(Data extracted from a collection)
════════════════

/-- What a record's turn brings; none where it is passed over. -/
def State.consider (s : State) (r : Record) : Option Act :=
  let orPreempt := fun (m : Image) => match s.victims r m with | [] => none | l => some (Act.preempt l)
  match r.resume with
  | some tid =>
    match s.tasks.get none tid with
    | none => none
    | some t => match s.plan r t.img [] with
      | some (p :: _) => if s.canResume tid t p (r.word 4) then some (.resume tid p) else none
      | _ => orPreempt t.img
  | none =>
    match (if recordOk r.words then s.findImage (recKid (r.word 0)) else none) with
    | none => some (.reject 3)
    | some m =>
      match s.plan r m [] with
      | none => orPreempt m
      | some sps => match s.copyPlan r m with
        | .error .wait => none
        | .error (.cause c) => some (.reject c)
        | .ok cps => some (.place m sps cps)

/-- A record comes before another: the higher class, then the lower SEQ. -/
def Record.before (a b : Record) : Bool :=
  decide (recCls (b.word 0) < recCls (a.word 0)) || (recCls (a.word 0) == recCls (b.word 0) && decide (a.seq ≤ b.seq))

def insertRecord (a : Record) : List Record → List Record
  | [] => [a]
  | b :: r => if a.before b then a :: b :: r else b :: insertRecord a r

/-- The first record that the scheduler acts on, and what it does. -/
def State.turnOf (s : State) : Option (Record × Act) :=
  if s.ktBase.getLsbD 0 && decide (s.holding.length < 512) && s.running && !s.mg.capHold then
    ((s.lqs.flatMap fun e => e.2.recs).foldr insertRecord []).findSome? fun r => (s.consider r).map fun a => (r, a)
  else none

/-- The poisoned page-table entries that the walks of a record's affinity address and input copies read (R209, R342, R343). -/
def State.recordPoison (s : State) (r : Record) : List Nat :=
  let xroot := r.word 4
  let pages := r.copies.flatMap fun c => (List.range (c.2.1 / 8192 + 2)).map fun i => c.1 + wordOf (Nat.min (8192 * i) (c.2.1 - 1))
  ((if r.word 1 = 0 then [] else [r.word 1]) ++ (if r.resume.isSome then [] else pages)).filterMap (fun va => s.walkPoison va xroot) |>.eraseDups

/-- Each is reported. -/
def State.reportAll (s : State) (l : List Nat) : State := l.foldl (fun s a => s.reportWalk 0 0 8 (some a)) s

def execDispatch (s : State) : Res' :=
  match s.turnOf with
  | some (r, .reject c) => .next (((s.reportAll (s.recordPoison r)).dequeue r).endRecord r 1 c)
  | some (r, .place m sps cps) => .next ((s.reportAll (s.recordPoison r)).place r m sps cps)
  | some (r, .preempt l) => .next (l.foldl (fun s t => s.strike r t) (s.reportAll (s.recordPoison r)))
  | _ => .next s

/-! ### TASK_SAVE and TASK_RESUME (R324, R325, R345) -/

/-- The record of a checkpointed task returns to the front of its queue. -/
def State.requeue (s : State) (l : Launch) (resume : Option Nat) (reruns : Nat) : State :=
  s.updLq l.lq fun u => { u with recs := { seq := l.seq, words := l.words, lq := l.lq, reruns := reruns, resume := resume } :: u.recs }

/-- A list with its elements renamed. -/
def renameKeys (f : Nat → Nat) (l : List Nat) : List Nat := l.map f

/-- A barrier's members renamed. -/
def Barrier.rename (b : Barrier) (f : Nat → Nat) : Barrier :=
  { b with members := renameKeys f b.members, arrived := renameKeys f b.arrived, perm := renameKeys f b.perm
           newMembers := b.newMembers.map (renameKeys f) }

/-- The barriers, and the messages of their arrivals and releases, follow members that change their keys. -/
def State.rekey (s : State) (l c0 c1 : Nat) (f : Nat → Nat) : State :=
  let bar := movedBar l c0 c1
  { s with
    bars := s.bars.foldl (fun (m : SMap (Option Barrier)) e => m.put none (bar e.1) (e.2.map fun b => b.rename f)) []
    msgs := s.msgs.map fun m => match m.msg with
      | .arrival b k st cs => { m with msg := .arrival (bar b) (f k) st cs }
      | .release b k ph fu => { m with msg := .release (bar b) (f k) ph fu }
      | _ => m }
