-- ==== Sys2Proof/Machine/Dispatch.lean ====
section
/-! DEFINITION. The dispatcher: one arm for each constructor of `Instr`, each one call of that instruction's meaning. -/

namespace Sys2Proof.Machine
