-- ==== Sys2Proof/Machine/Bundle.lean ====
section
/-! DEFINITION. The issue of a bundle by the issue unit: the slots in slot order through the dispatcher (R78, R85), and the turn of a
core. -/

namespace Sys2Proof.Machine

/-- The slots of the bundle in progress, in slot order: each decode fault is a verdict, each instruction runs. Loads stand in slot 4
before the stores of slot 5, so no load sees a store of its bundle (R85). -/
def runSlots : List (Nat × Except DecodeErr (Guard × Instr)) → State → Host.Outcome State Fault Refusal
  | [], s => .next s
  | (n, .error e) :: r, s => runSlots r (({ s with iss := { s.iss with slot := n } } : State).verdict (.decode (decodeCause e)))
  | (n, .ok (g, i)) :: r, s =>
    match exec i { s with iss := { s.iss with slot := n, guard := g } } with
    | .next t => runSlots r t
    | .fault f => .fault f
    | .refused f => .refused f

/-- The bundle at the fetch sequence's head of the context that issues (R51, R78). -/
def issueBundle (s : State) : Host.Outcome State Fault Refusal :=
  let s := s.visible
  let c := s.iss.core
  let x := s.iss.ctx
  if s.fetchOk c x then
    match runSlots (s.bundle c x) (s.openBundle 0 (s.bundleWords c x) ⟨false, 0⟩) with
    | .next t => .next (closeBundle s t)
    | .fault f => .fault f
    | .refused f => .refused f
  else .next (s.trap c x 1 0xFF (some (wordOf s.me.f0)))

/-- The bundle of a FROZEN context is held by R316: nothing has committed, blocked or faulted, and the `step` goes on in the next cycle. -/
def State.pipeHeld (s t : State) (c x : Nat) : Bool :=
  decide ((t.cx c x).st = (s.cx c x).st ∧ (t.cx c x).step = (s.cx c x).step) && !(t.cx c x).stepTrap && !(t.cx c x).inflight.isEmpty

/-- One cycle of a `step` of a FROZEN context (R332). -/
def stepCtx (c x : Nat) (s : State) : Host.Outcome State Fault Refusal :=
  let s := { s with iss := { s.iss with core := c, ctx := x, stepping := true } }
  let n := (s.cx c x).step
  if (s.cx c x).causePending then .next (s.endStep c x n)
  else
    match issueBundle (s.updCx c x Ctx.reinject) with
    | .next t =>
      .next (if s.pipeHeld t c x then { t with iss := { t.iss with stepping := false } }.noteIssue c x else (t.endStep c x n).noteIssue c x)
    | .fault f => .fault f
    | .refused f => .refused f

/-- The turn of a core's issue unit (R77, R91, R92): a `step` in progress, or the context it picks; what is due before its bundle comes
first. Where nothing can issue, nothing happens. -/
def issueCore (c : Nat) (s : State) : Host.Outcome State Fault Refusal :=
  if s.canIssue c then
    match (s.core c).stepping, (s.core c).pick s.cycle with
    | some x, _ => stepCtx c x s
    | none, some x =>
      match s.dueFirst c x with
      | some i => exec i s
      | none =>
        match issueBundle (s.select c x) with
        | .next t => .next (t.noteIssue c x)
        | .fault f => .fault f
        | .refused f => .refused f
    | none, none => .next s
  else .next s

/-- An instruction of a slot, which only the issue unit runs; every other constructor is an event. -/
def isSlotInstr (i : Instr) : Bool := (encode ⟨false, 0⟩ i).isSome

/-- An event at a bundle boundary of one context: it comes before the bundles of its cycle. -/
def atBoundary : Instr → Bool
  | .guidonArrive .. | .freezeArrive .. | .graceExpiry .. | .budgetExpiry .. | .cancellationStop .. | .trapEntry .. => true
  | _ => false

/-- After an event that stands at no bundle boundary, no bundle issues in the cycle any more: an issue sees the state as it stood at the start
of its cycle (R92). -/
def noteEvent (i : Instr) : Host.Outcome State Fault Refusal → Host.Outcome State Fault Refusal
  | .next t => .next { t with begun := t.begun || !atBoundary i }
  | .fault f => .fault f
  | .refused f => .refused f

/-- One turn: an event, where the power state lets it run (R25, R26), the issue of a core, or the end of a cycle. -/
def runTurn (t : Turn) (s : State) : Host.Outcome State Fault Refusal :=
  match t with
  | .event i => if isSlotInstr i || !s.powered i then .next s else noteEvent i (exec i s)
  | .issue c => issueCore c s
  | .tick => .next s.tick

/-- What must come before a turn that the agenda names: an event at no bundle boundary and the end of the cycle wait for what the cycle brings
for certain (R77, R92, R205, R292). -/
def State.dueBefore (s : State) : Turn → Option Turn
  | .event i => if isSlotInstr i || atBoundary i then none else s.fixedTurn
  | .issue _ => none
  | .tick => s.fixedTurn

/-- The state in which a word runs as the first instruction (the host's `withFetchWord`, log entry 2): operating point A2, context 0 of
core 0 RUNNING in KERNEL mode as the one context of a task whose text starts at bundle address 0, the word in the slot that is
its home, the rest of the bundle `nop`, and the issue of core 0 as the next turn. -/
def placeWord (s : State) (w : Nat) : State :=
  let k := s.core 0
  let y : Ctx := { k.ctx.get {} 0 with st := .running, task := some 0, f0 := 0, f1 := 64, f2 := 128, f3 := 192 }
  let img : Image := { textLen := 64, tiles := 8, banks := 15, handles := 16, queues := 255, semLo := 0, semHi := 255, xbarrays := 2 ^ 32 - 1 }
  let t : Task := { launch := 0, core := 0, ctxs := [0], img := img, tiles := [0, 1, 2, 3, 4, 5, 6, 7], tb := 0 }
  let l : Launch := { seq := 0, lq := 0, words := List.replicate 16 0, kid := 0, cls := 0, img := img, tasks := [0] }
  { s with
    agenda := [.issue 0]
    begun := false
    mg := { s.mg with power := .a2 }
    tasks := s.tasks.put none 0 (some t)
    launches := s.launches.put none 0 (some l)
    cores := s.cores.put {} 0 { k with
      inReset := false, cur := some 0, lastCtx := none, ctx := k.ctx.put {} 0 y
      imem := writeBytes (k.imem.clear 0 64) (8 * homeSlot w) (leBytes 8 w) } }

end Sys2Proof.Machine
end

════════════════

§ **Aim of the task**
In the data above, which lines lie between the line with "((if r.word 1" and the line with "newMembers := b.newMembers.map", inclusive? Print those lines exactly and nothing else.

§ **Problem solution**
  ((if r.word 1 = 0 then [] else [r.word 1]) ++ (if r.resume.isSome then [] else pages)).filterMap (fun va => s.walkPoison va xroot) |>.eraseDups

/-- Each is reported. -/
def State.reportAll (s : State) (l : List Nat) : State := l.foldl (fun s a => s.reportWalk 0 0 8 (some a)) s

def execDispatch (s : State) : Res' :=
  match s.turnOf with
  | some (r, .reject c) => .next (((s.reportAll (s.recordPoison r)).dequeue r).endRecord r 1 c)
  | some (r, .place m sps cps) => .next ((s.reportAll (s.recordPoison r)).place r m sps cps)
  | some (r, .preempt l) => .next (l.foldl (fun s t => s.strike r t) (s.reportAll (s.recordPoison r)))
  | _ => .next s

/-! ### TASK_SAVE and TASK_RESUME (R324, R325, R345) -/

/-- The record of a checkpointed task returns to the front of its queue. -/
def State.requeue (s : State) (l : Launch) (resume : Option Nat) (reruns : Nat) : State :=
  s.updLq l.lq fun u => { u with recs := { seq := l.seq, words := l.words, lq := l.lq, reruns := reruns, resume := resume } :: u.recs }

/-- A list with its elements renamed. -/
def renameKeys (f : Nat → Nat) (l : List Nat) : List Nat := l.map f

/-- A barrier's members renamed. -/
def Barrier.rename (b : Barrier) (f : Nat → Nat) : Barrier :=
  { b with members := renameKeys f b.members, arrived := renameKeys f b.arrived, perm := renameKeys f b.perm
           newMembers := b.newMembers.map (renameKeys f) }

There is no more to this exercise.